Take the records below and retype them line by line, from the first line through the one containing "let ws := ((relsOf"; stop there.

══ DATASET ══

-- ==== Sys2Proof/Machine/Launch.lean ====
section
/-!
DEFINITION. Launches (15 R378 to R382, R518, 16 R392 to R400): popping a launch queue, the graph's nodes, completion
records, cancellation.
-/
namespace Sys2Proof.Machine

/-! ### Queue words as the package scheduler uses them (R396) -/

/-- An operation of the scheduler on the QUEUE word at `va` of a function. -/
def schedOp (s : State) (vf va : Nat) (t : Tr) (sh : List (Nat × Option Nat)) : SOp :=
  { id := s.uid, cid := schedAgent, pc := 0, op := .qPop ⟨0, false⟩ ⟨0, 0, 0, 0⟩, loc := BitVec.ofNat 64 va, word := t.pa, key := t.key,
    anchor := 0, vf := vf, n := 0, row := none, carry := [], answered := false, along := [], shadow := sh }

/-- The QUEUE word at a global address, with the operation that would act on it; none where there is no well-formed one. A
word in host memory is none (11 R288). -/
def queueAt (s : State) (vf va : Nat) : Option (SOp × QueueW) :=
  if va % 16 != 0 || 2 ^ 56 ≤ va then none
  else match devWord s schedAgent vf va with
    | some (t, sh) => if paRegion t.pa = 1 then none else (parseQueue (wordRead s t.pa t.key)).map fun q => (schedOp s vf va t sh, q)
    | none => none

/-- Whether a queue holds an entry that the scheduler pops for a function, which its word must belong to (R386). -/
def QueueW.holdsFor (q : QueueW) (vf : Nat) : Bool := decide (q.free < q.depth) && bitsOf 24 8 q.owner = vf

/-- An entry popped by the scheduler: its bytes, whether they were poisoned, and the writes the pop acquires. -/
structure Popped where
  bytes : List Byte
  bad : Bool
  ws : List WRef
  deriving DecidableEq, Repr

/-- Whether the scheduler's pop is the next of a word: pops are served in the order of their arrival, and one that a context has
registered comes first (R389). -/
def popFree (s : State) (o : SOp) : Bool := !(s.syncRegs.any fun x => x.word = o.word && lineOf x.op = 0)

/-- A pop by the scheduler; none when the entry does not translate. A poisoned one is popped, its data unspecified (R519). -/
def schedPop (s : State) (vf va : Nat) : Option (State × Popped) :=
  match queueAt s vf va with
  | none => none
  | some (o, q) =>
    let ws := ((relsOf s o.word).filter fun x => 4 ≤ x.scope).map Carry.w
    match queuePop (warm s schedAgent vf (va + 64) (q.bytes * q.depth)) o q false with
    | .ok t b bad =>
      some ({ serveWord o.word t.syncRegs.length t with fresh := t.fresh + 1 },
        ⟨if bad then (List.range b.length).map (Config.freeByte s.fresh) else b, bad, ws⟩)
    | _ => none

/-! ### Launch entries (R394, R395) -/

/-- The ends of a gang are as R354 asks: one PUSH and one POP of every name, in two members, one gang name, 4,096 rows. -/
def gangOk (s : State) (l : Launch) : Bool :=
  let ks := (List.range l.nmem).filterMap fun m => s.kernelOf l.fn l.handle (l.kidx.getD m 0)
  let ends := gangEnds s l
  (match ks with
   | k :: r => !k.gname.isEmpty && r.all fun x => x.gname = k.gname
   | [] => false)
    && ends.all (fun e => (ends.filter fun x => x.2.name = e.2.name && x.2.pop = e.2.pop).length = 1
        && ends.any fun x => x.2.name = e.2.name && x.2.pop != e.2.pop && x.1 != e.1)
    && decide (gangDepth s l ≤ 4096)

/-- Used queue addresses of a node descriptor: inputs and outputs. -/
def nodeIn (d : List Byte) : List Nat := ((List.range 4).map fun i => numAt d (8 * i) 8).filter fun a => a != 0
def nodeOut (d : List Byte) : List Nat := ((List.range 2).map fun j => numAt d (32 + 8 * j) 8).filter fun a => a != 0

/-- Whether a descriptor keeps R396. -/
def nodeOk (s : State) (fn : Nat) (d : List Byte) : Bool :=
  zeroAt d 48 16 && !(nodeIn d).isEmpty && (nodeIn d ++ nodeOut d).all fun a => match queueAt s fn a with
    | some (_, q) => q.esz = 0 && q.scope = 6
    | none => false

/-- The descriptor of a launch, when it has one that can be read. -/
def nodeBytes (s : State) (fn graph : Nat) : Option (List Byte) :=
  if graph % 64 != 0 then none
  else match devRead s (devAgent fn) fn graph 64 with
    | .ok (b, bad) => if bad then none else some b
    | .error _ => none

/-- A launch as its entry gives it; an NMEM out of range names no member beyond the first. -/
def launchOf (s : State) (fn level : Nat) (b : List Byte) (known : List WRef) : Launch :=
  let nmem := numAt b 24 1
  let ms := if 2 ≤ nmem && nmem ≤ 8 then nmem else 1
  let graph := numAt b 56 8
  let d := if graph = 0 then none else nodeBytes s fn graph
  { id := s.uid, fn := fn, level := level, handle := numAt b 0 8, kidx := (List.range ms).map fun i => numAt b (8 + i) 1,
    n := numAt b 16 4, gsz := (List.range ms).map fun i => bitsOf (4 * i) 4 (numAt b 20 4) + 1, nmem := nmem, args := wordAt b 32,
    record := numAt b 40 8 / 64 * 64, place := numAt b 48 8, graph := graph, node := none, preds := [], known := known, vis := [],
    issued := 0, cancelled := false, vreq := 0, taint := false, corrected := false, user := 0, tstart := none, tend := 0, ngrp := 0,
    ntaint := 0, first := none, ws := [], inq := (d.map nodeIn).getD []
    outq := match d with
      | some x => if nodeOk s fn x then nodeOut x else []
      | none => []
    hints := 0, earlyEdges := false, audits := 0 }

/-- The first breach of R395, 2 to 9; 0 for none. -/
def breachOf (s : State) (l : Launch) (b : List Byte) : Nat :=
  let obj := s.objs.find? fun o => o.handle = l.handle && o.fn = l.fn
  let s1 := { s.empty with launches := [l] }
  let k0 := s.kernelOf l.fn l.handle (l.kidx.getD 0 0)
  if !zeroAt b 25 7 then 2
  else if (match obj with
    | some o => o.unloading
    | none => true) then 3
  else if l.kidx.any fun k => (s.kernelOf l.fn l.handle k).isNone then 4
  else if l.n = 0 || 2 ^ 20 < l.n || l.nmem = 1 || 8 < l.nmem then 5
  else if (if l.nmem = 0 then (match k0 with
    | some k => !k.gname.isEmpty
    | none => false) else !gangOk s l) then 6
  else if !((List.range 8).any fun d => launchFits s1 (launchTicket s1 l 0) l d) then 7
  else if l.graph != 0 && !(match nodeBytes s l.fn l.graph with
    | some d => nodeOk s l.fn d
    | none => false) then 8
  else if numAt b 40 8 % 64 != 0 then 9
  else 0

/-- A launch joins the ticket queue, with a ticket for each group or gang (R360). -/
def enqueueLaunch (s : State) (l : Launch) : State :=
  { s with uid := s.uid + l.n, tickets := s.tickets ++ (List.range l.n).map (launchTicket s l) }

/-- A popped entry: malformed ones reserve nothing and wait for their record; the others get tickets or park in the graph. -/
def takeLaunch (s : State) (fn level : Nat) (b : List Byte) (known : List WRef) : State :=
  let l := launchOf s fn level b known
  let s1 : State := { s with uid := s.uid + 1 }
  match breachOf s l b with
  | 0 =>
    if l.graph = 0 then enqueueLaunch { s1 with launches := s1.launches ++ [l] } l
    else { s1 with launches := s1.launches ++ [{ l with node := some .parked }] }
  | k => { s1 with launches := s1.launches ++ [{ l with n := 0, cancelled := true, first := some (0x31, k, 0) }] }

/-! ### LAUNCH_POP (R392, R393) -/

def LaunchQ.en (q : LaunchQ) : Bool := q.cfg.getLsbD 31
def LaunchQ.isDev (q : LaunchQ) : Bool := q.cfg.getLsbD 29
def LaunchQ.depth (q : LaunchQ) : Nat := 2 ^ bitsOf 8 5 q.cfg.toNat
def LaunchQ.level (q : LaunchQ) : Nat := bitsOf 0 4 q.cfg.toNat
def State.lq (s : State) (k : Nat) : LaunchQ := (look k s.lqs).getD LaunchQ.reset
def State.setLq (s : State) (k : Nat) (q : LaunchQ) : State := { s with lqs := put k q s.lqs }

/-- ERR is set and EN clears (R392, R395, R519). -/
def LaunchQ.fail (q : LaunchQ) : LaunchQ := { q with cfg := (q.cfg ||| 0x40000000) &&& ~~~0x80000000 }
def failQueue (s : State) (k : Nat) : State := raiseMsi (s.setLq k (s.lq k).fail) (k / 16) 4

/-- A device launch queue's word is as R392 asks. -/
def devQueueOk (s : State) (fn : Nat) (q : LaunchQ) : Bool :=
  match queueAt s fn q.base.toNat with
  | some (_, w) => w.esz = 2 && w.scope = 6
  | none => false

═══

PROBLEM SOLUTION →
-- ==== Sys2Proof/Machine/Launch.lean ====
section
/-!
DEFINITION. Launches (15 R378 to R382, R518, 16 R392 to R400): popping a launch queue, the graph's nodes, completion
records, cancellation.
-/
namespace Sys2Proof.Machine

/-! ### Queue words as the package scheduler uses them (R396) -/

/-- An operation of the scheduler on the QUEUE word at `va` of a function. -/
def schedOp (s : State) (vf va : Nat) (t : Tr) (sh : List (Nat × Option Nat)) : SOp :=
  { id := s.uid, cid := schedAgent, pc := 0, op := .qPop ⟨0, false⟩ ⟨0, 0, 0, 0⟩, loc := BitVec.ofNat 64 va, word := t.pa, key := t.key,
    anchor := 0, vf := vf, n := 0, row := none, carry := [], answered := false, along := [], shadow := sh }

/-- The QUEUE word at a global address, with the operation that would act on it; none where there is no well-formed one. A
word in host memory is none (11 R288). -/
def queueAt (s : State) (vf va : Nat) : Option (SOp × QueueW) :=
  if va % 16 != 0 || 2 ^ 56 ≤ va then none
  else match devWord s schedAgent vf va with
    | some (t, sh) => if paRegion t.pa = 1 then none else (parseQueue (wordRead s t.pa t.key)).map fun q => (schedOp s vf va t sh, q)
    | none => none

/-- Whether a queue holds an entry that the scheduler pops for a function, which its word must belong to (R386). -/
def QueueW.holdsFor (q : QueueW) (vf : Nat) : Bool := decide (q.free < q.depth) && bitsOf 24 8 q.owner = vf

/-- An entry popped by the scheduler: its bytes, whether they were poisoned, and the writes the pop acquires. -/
structure Popped where
  bytes : List Byte
  bad : Bool
  ws : List WRef
  deriving DecidableEq, Repr

/-- Whether the scheduler's pop is the next of a word: pops are served in the order of their arrival, and one that a context has
registered comes first (R389). -/
def popFree (s : State) (o : SOp) : Bool := !(s.syncRegs.any fun x => x.word = o.word && lineOf x.op = 0)

/-- A pop by the scheduler; none when the entry does not translate. A poisoned one is popped, its data unspecified (R519). -/
def schedPop (s : State) (vf va : Nat) : Option (State × Popped) :=
  match queueAt s vf va with
  | none => none
  | some (o, q) =>
    let ws := ((relsOf s o.word).filter fun x => 4 ≤ x.scope).map Carry.w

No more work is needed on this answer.